Many AI-assisted development workflows treat code generation as the final objective. This approach often leads to brittle systems where AI-produced code enters production without sufficient validation.

To build reliable agentic systems, engineering teams must distinguish between generation, review, and approval. These three activities answer different questions and require distinct architectural handling.

In short

  • Generation asks if the AI can produce code, while review evaluates the quality of that output, and approval governs the decision to deploy.

  • Treating these as separate quality gates prevents the common pitfall of assuming that a successful generation equals a successful engineering outcome.

  • Architecting for these gates requires moving beyond simple pipelines toward a model where review and approval are first-class, automated engineering activities.

Decoupling Generation from Validation

The primary failure in many AI workflows is the conflation of output with correctness. When an agent generates code, it is performing a creative task, not a verification task.

By introducing a dedicated review gate, teams can force the system to evaluate its own output against specific criteria, such as test coverage or security standards. This step transforms the workflow from a simple linear process into a controlled engineering loop.
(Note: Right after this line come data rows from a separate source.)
/-! ### wait -/

@[simp] theorem State.wait_ctrl (t : Nat) : (s.wait t).ctrl = s.ctrl := rfl
@[simp] theorem State.wait_initStep (t : Nat) : (s.wait t).initStep = s.initStep := rfl
@[simp] theorem State.wait_orient (t : Nat) : (s.wait t).orient = s.orient := rfl
@[simp] theorem State.wait_csN (t : Nat) : (s.wait t).csN = s.csN := rfl
@[simp] theorem State.wait_dc (t : Nat) : (s.wait t).dc = s.dc := rfl
@[simp] theorem State.wait_rstN (t : Nat) : (s.wait t).rstN = s.rstN := rfl
@[simp] theorem State.wait_latches (t : Nat) : (s.wait t).latches = s.latches := rfl
@[simp] theorem State.wait_tr (t : Nat) : (s.wait t).tr = s.tr ++ [.wait t] := rfl
@[simp] theorem State.wait_spi (t : Nat) : (s.wait t).spi = s.spi := rfl
@[simp] theorem State.wait_port (t : Nat) : (s.wait t).port = s.port := rfl
@[simp] theorem State.wait_bench (t : Nat) : (s.wait t).bench = s.bench := rfl
@[simp] theorem State.wait_completions (t : Nat) : (s.wait t).completions = s.completions := rfl
@[simp] theorem State.wait_cfg (t : Nat) : (s.wait t).cfg = s.cfg := rfl
@[simp] theorem State.wait_spiScript (t : Nat) : (s.wait t).spiScript = s.spiScript := rfl
@[simp] theorem State.wait_spiDrawn (t : Nat) : (s.wait t).spiDrawn = s.spiDrawn := rfl
@[simp] theorem State.wait_renderScript (t : Nat) : (s.wait t).renderScript = s.renderScript := rfl
@[simp] theorem State.wait_renderDrawn (t : Nat) : (s.wait t).renderDrawn = s.renderDrawn := rfl
@[simp] theorem State.wait_hostOrient (t : Nat) : (s.wait t).hostOrient = s.hostOrient := rfl

/-! ### complete -/

@[simp] theorem State.complete_ctrl (c : Completion) : (s.complete c).ctrl = s.ctrl := rfl
@[simp] theorem State.complete_initStep (c : Completion) : (s.complete c).initStep = s.initStep := rfl
@[simp] theorem State.complete_orient (c : Completion) : (s.complete c).orient = s.orient := rfl
@[simp] theorem State.complete_csN (c : Completion) : (s.complete c).csN = s.csN := rfl
@[simp] theorem State.complete_dc (c : Completion) : (s.complete c).dc = s.dc := rfl
@[simp] theorem State.complete_rstN (c : Completion) : (s.complete c).rstN = s.rstN := rfl
@[simp] theorem State.complete_latches (c : Completion) : (s.complete c).latches = s.latches := rfl
@[simp] theorem State.complete_tr (c : Completion) : (s.complete c).tr = s.tr := rfl
@[simp] theorem State.complete_spi (c : Completion) : (s.complete c).spi = s.spi := rfl
@[simp] theorem State.complete_port (c : Completion) : (s.complete c).port = s.port := rfl
@[simp] theorem State.complete_bench (c : Completion) : (s.complete c).bench = s.bench := rfl
@[simp] theorem State.complete_completions (c : Completion) : (s.complete c).completions = s.completions ++ [c] := rfl
@[simp] theorem State.complete_cfg (c : Completion) : (s.complete c).cfg = s.cfg := rfl
@[simp] theorem State.complete_spiScript (c : Completion) : (s.complete c).spiScript = s.spiScript := rfl
@[simp] theorem State.complete_spiDrawn (c : Completion) : (s.complete c).spiDrawn = s.spiDrawn := rfl
@[simp] theorem State.complete_renderScript (c : Completion) : (s.complete c).renderScript = s.renderScript := rfl
@[simp] theorem State.complete_renderDrawn (c : Completion) : (s.complete c).renderDrawn = s.renderDrawn := rfl
@[simp] theorem State.complete_hostOrient (c : Completion) : (s.complete c).hostOrient = s.hostOrient := rfl

/-! ### accept -/

@[simp] theorem State.accept_ctrl (op : BitVec 4) (a b c d : Half) : (s.accept op a b c d).ctrl = s.ctrl := rfl
@[simp] theorem State.accept_initStep (op : BitVec 4) (a b c d : Half) : (s.accept op a b c d).initStep = s.initStep := rfl
@[simp] theorem State.accept_orient (op : BitVec 4) (a b c d : Half) : (s.accept op a b c d).orient = s.orient := rfl
@[simp] theorem State.accept_csN (op : BitVec 4) (a b c d : Half) : (s.accept op a b c d).csN = s.csN := rfl
@[simp] theorem State.accept_dc (op : BitVec 4) (a b c d : Half) : (s.accept op a b c d).dc = s.dc := rfl
@[simp] theorem State.accept_rstN (op : BitVec 4) (a b c d : Half) : (s.accept op a b c d).rstN = s.rstN := rfl
@[simp] theorem State.accept_latches (op : BitVec 4) (a b c d : Half) : (s.accept op a b c d).latches = { opc := op, opa := a, opb := b, opc2 := c, opd := d } := rfl
@[simp] theorem State.accept_tr (op : BitVec 4) (a b c d : Half) : (s.accept op a b c d).tr = s.tr := rfl
@[simp] theorem State.accept_spi (op : BitVec 4) (a b c d : Half) : (s.accept op a b c d).spi = s.spi := rfl
@[simp] theorem State.accept_port (op : BitVec 4) (a b c d : Half) : (s.accept op a b c d).port = s.port := rfl
@[simp] theorem State.accept_bench (op : BitVec 4) (a b c d : Half) : (s.accept op a b c d).bench = s.bench := rfl
@[simp] theorem State.accept_completions (op : BitVec 4) (a b c d : Half) : (s.accept op a b c d).completions = s.completions := rfl
@[simp] theorem State.accept_cfg (op : BitVec 4) (a b c d : Half) : (s.accept op a b c d).cfg = s.cfg := rfl
@[simp] theorem State.accept_spiScript (op : BitVec 4) (a b c d : Half) : (s.accept op a b c d).spiScript = s.spiScript := rfl
@[simp] theorem State.accept_spiDrawn (op : BitVec 4) (a b c d : Half) : (s.accept op a b c d).spiDrawn = s.spiDrawn := rfl
@[simp] theorem State.accept_renderScript (op : BitVec 4) (a b c d : Half) : (s.accept op a b c d).renderScript = s.renderScript := rfl
@[simp] theorem State.accept_renderDrawn (op : BitVec 4) (a b c d : Half) : (s.accept op a b c d).renderDrawn = s.renderDrawn := rfl
@[simp] theorem State.accept_hostOrient (op : BitVec 4) (a b c d : Half) : (s.accept op a b c d).hostOrient = s.hostOrient := rfl
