theorem runCommand_next {c : Cmd} {args : List Byte} {s t : State} (h : runCommand c args s = .next t) :
    s.spi = .idle ∧ t = finish .busError (sendCommand (s.cfg.opc.byte c) args s) := by
  obtain ⟨hs, h⟩ := whenRunning_next h
  simp only [settle_ok, Host.Outcome.next.injEq] at h
  exact ⟨hs, h.symm⟩

/-- Every operation that takes a next state: it was not after a stall, and it is INIT or did what `OpRan` says; then
it handed back its completion value. -/
theorem exec_cases {i : Instr} {s t : State} (h : exec i s = .next t) :
    s.spi = .idle ∧ ∃ r, t = finish (opError i) r ∧
      ((∃ o b c2 d, i = .init o b c2 d ∧ InitRan o b c2 d s r) ∨ ((∀ o b c2 d, i ≠ .init o b c2 d) ∧ OpRan i s r)) := by
  cases i with
  | slpout => obtain ⟨hs, h⟩ := runCommand_next h; exact ⟨hs, _, h, .inr ⟨by simp, sendCommand_opRan (hd := rfl) ..⟩⟩
  | pixset => obtain ⟨hs, h⟩ := runCommand_next h; exact ⟨hs, _, h, .inr ⟨by simp, sendCommand_opRan (hd := rfl) ..⟩⟩
  | dispon => obtain ⟨hs, h⟩ := runCommand_next h; exact ⟨hs, _, h, .inr ⟨by simp, sendCommand_opRan (hd := rfl) ..⟩⟩
  | ramwr => obtain ⟨hs, h⟩ := runCommand_next h; exact ⟨hs, _, h, .inr ⟨by simp, sendCommand_opRan (hd := rfl) ..⟩⟩
  | raset r0 r1 => obtain ⟨hs, h⟩ := runCommand_next h; exact ⟨hs, _, h, .inr ⟨by simp, sendCommand_opRan (hd := rfl) ..⟩⟩
  | caset c0 c1 => obtain ⟨hs, h⟩ := runCommand_next h; exact ⟨hs, _, h, .inr ⟨by simp, sendCommand_opRan (hd := rfl) ..⟩⟩
  | madctl o =>
    simp only [exec, execMadctl] at h
    split at h
    · obtain ⟨hs, h⟩ := runCommand_next h; exact ⟨hs, _, h, .inr ⟨by simp, sendCommand_opRan (hd := rfl) ..⟩⟩
    · exact absurd (whenRunning_next h).2 (by simp)
  | init o b c2 d =>
    simp only [exec, execInit] at h
    obtain ⟨hs, h⟩ := whenRunning_next h
    obtain ⟨r, hr, rfl⟩ := settle_next h
    exact ⟨hs, r, rfl, .inl ⟨o, b, c2, d, rfl, hostInit_initRan hr⟩⟩
  | setOrientation o b c2 d =>
    simp only [exec, execSetOrientation] at h
    obtain ⟨hs, h⟩ := whenRunning_next h
    obtain ⟨r, hr, rfl⟩ := settle_next h
    obtain ⟨hc, m, hm, rfl⟩ := hostOrientation_next hr
    refine ⟨hs, _, rfl, .inr ⟨by simp, ?_⟩⟩
    obtain ⟨hk, ho⟩ := orientationBody_end o m (s.accept 1 o b c2 d)
    have hran : ∃ evs, Ran s (noted o (orientationBody o m (s.accept 1 o b c2 d))) evs := by
      obtain ⟨_, hr⟩ := orientationBody_ran o m (s.accept 1 o b c2 d)
      obtain ⟨evs, hr⟩ := hr.noted o
      exact ⟨evs, hr.of_eq rfl rfl rfl rfl rfl⟩
    rw [noted_eq] at hran ⊢
    by_cases hok : (orientationBody o m (s.accept 1 o b c2 d)).2 = .ok
    · rw [if_pos hok] at hran ⊢
      exact ⟨hran, by rw [State.noteOrient, hk]; rfl, by rw [State.noteOrient, hk]; rfl,
        .inr ⟨o, b, c2, d, rfl, hok, by rw [State.noteOrient_orient, ho, if_pos hok], rfl, by simp [hm], hc⟩⟩
    · rw [if_neg hok] at hran ⊢
      exact ⟨hran, by rw [hk]; rfl, by rw [hk]; rfl, .inl ⟨by rw [ho, if_neg hok]; rfl, by rw [hk]; rfl⟩⟩
  | setAddressWindow r0 r1 c0 c1 =>
    simp only [exec, execSetAddressWindow] at h
    obtain ⟨hs, h⟩ := whenRunning_next h
    obtain ⟨r, hr, rfl⟩ := settle_next h
    exact ⟨hs, r, rfl, .inr ⟨by simp, (hostWindow_hostRan hr).op _ rfl⟩⟩
  | writePixelStream a b c2 d px =>
    simp only [exec, execWritePixelStream] at h
    obtain ⟨hs, h⟩ := whenRunning_next h
    obtain ⟨r, hr, rfl⟩ := settle_next h
    exact ⟨hs, r, rfl, .inr ⟨by simp, (hostStream_hostRan hr).op _ rfl⟩⟩
  | clear color b c2 d =>
    simp only [exec, execClear] at h
    obtain ⟨hs, h⟩ := whenRunning_next h
    obtain ⟨r, hr, rfl⟩ := settle_next h
    obtain ⟨-, nr, nc, -, rfl⟩ := hostClear_next hr
    exact ⟨hs, _, rfl, .inr ⟨by simp, (clearBody_hostRan ..).op _ rfl⟩⟩
  | sendCommand opcode args =>
    simp only [exec, execSendCommand] at h
    obtain ⟨hs, h⟩ := whenRunning_next h
    split at h
    · simp at h
    · split at h
      · simp only [settle_ok, Host.Outcome.next.injEq] at h
        exact ⟨hs, _, h.symm, .inr ⟨by simp, sendCommand_opRan (hd := rfl) ..⟩⟩
      · simp at h
  | sendPixels bytes =>
    simp only [exec, execSendPixels] at h
    obtain ⟨hs, h⟩ := whenRunning_next h
    simp only [settle_ok, Host.Outcome.next.injEq] at h
    exact ⟨hs, _, h.symm, .inr ⟨by simp, HostRan.op ⟨sendPixels_ran bytes s, (sendPixels_kept bytes s).host⟩ _ rfl⟩⟩
  | drawCircle row col radius stroke width fill =>
    simp only [exec, execDrawCircle] at h
    obtain ⟨hs, h⟩ := whenRunning_next h
    obtain ⟨r, hr, rfl⟩ := settle_next h
    exact ⟨hs, r, rfl, .inr ⟨by simp, OpRan.drawn (drawJobs_hostRan hr) rfl⟩⟩
  | drawText text row col align color =>
    simp only [exec, execDrawText] at h
    obtain ⟨hs, h⟩ := whenRunning_next h
    obtain ⟨r, hr, rfl⟩ := settle_next h
    exact ⟨hs, r, rfl, .inr ⟨by simp, OpRan.drawn (drawJobs_hostRan hr) rfl⟩⟩
  | plot r c p =>
    simp only [exec, execPlot] at h
    obtain ⟨hs, h⟩ := whenRunning_next h
    obtain ⟨q, hq, rfl⟩ := settle_next h
    exact ⟨hs, q, rfl, .inr ⟨by simp, (HostRan.andThenHost (fun _ h => hostWindow_hostRan h)
      (fun _ _ h => hostStream_hostRan h) hq).op _ rfl⟩⟩

theorem runRequest_next {reachable : Bool} {r : Request} {s t : State} (h : runRequest reachable r s = .next t) :
    reachable = true ∧ ∃ i, decode r = .ok i ∧ exec i s = .next t := by
  unfold runRequest at h
  split at h
  · rename_i hr
    split at h
    · rename_i i hd; exact ⟨hr, i, hd, h⟩
    · simp at h
  · simp at h

/-- A step that takes a next state holds the state, or runs a decoded request: from the port one that a host can make,
and from the Bus Transport's boundary, which goes first, one that no host can (R15, R275 (a)). -/
theorem step_cases {s t : State} (h : step s = .next t) :
    s.spi = .idle ∧ ((s.bench = [] ∧ s.port = [] ∧ t = s) ∨
      ∃ r rest i s0, decode r = .ok i ∧ exec i s0 = .next t ∧
        ((s.bench = [] ∧ s.port = r :: rest ∧ fromHost r = true ∧ s0 = s.withPort rest) ∨
          (s.bench = r :: rest ∧ fromHost r = false ∧ s0 = s.withBench rest))) := by
  obtain ⟨hs, h⟩ := whenRunning_next h
  refine ⟨hs, ?_⟩
  split at h
  · rename_i r rest hb
    obtain ⟨hr, i, hd, h⟩ := runRequest_next h
    exact .inr ⟨r, rest, i, _, hd, h, .inr ⟨hb, by simpa using hr, rfl⟩⟩
  · rename_i r rest hb hp
    obtain ⟨hr, i, hd, h⟩ := runRequest_next h
    exact .inr ⟨r, rest, i, _, hd, h, .inl ⟨hb, hp, hr, rfl⟩⟩
  · rename_i hb hp; simp only [Host.Outcome.next.injEq] at h; exact .inl ⟨hb, hp, h.symm⟩

end Sys2Proof.Machine
end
The Role of Approval in Governance

Approval is the final gate that separates an AI demonstration from a practical system. It represents a governance decision that cannot be automated away by the same model that generated the code.

Architects should design systems where the approval gate acts as a hard stop. This ensures that human oversight or secondary automated verification systems confirm the code meets organizational standards before it reaches the codebase.

Moving from generation to engineering requires discipline. By explicitly separating these three gates, teams can build AI systems that are not just productive, but also predictable and maintainable.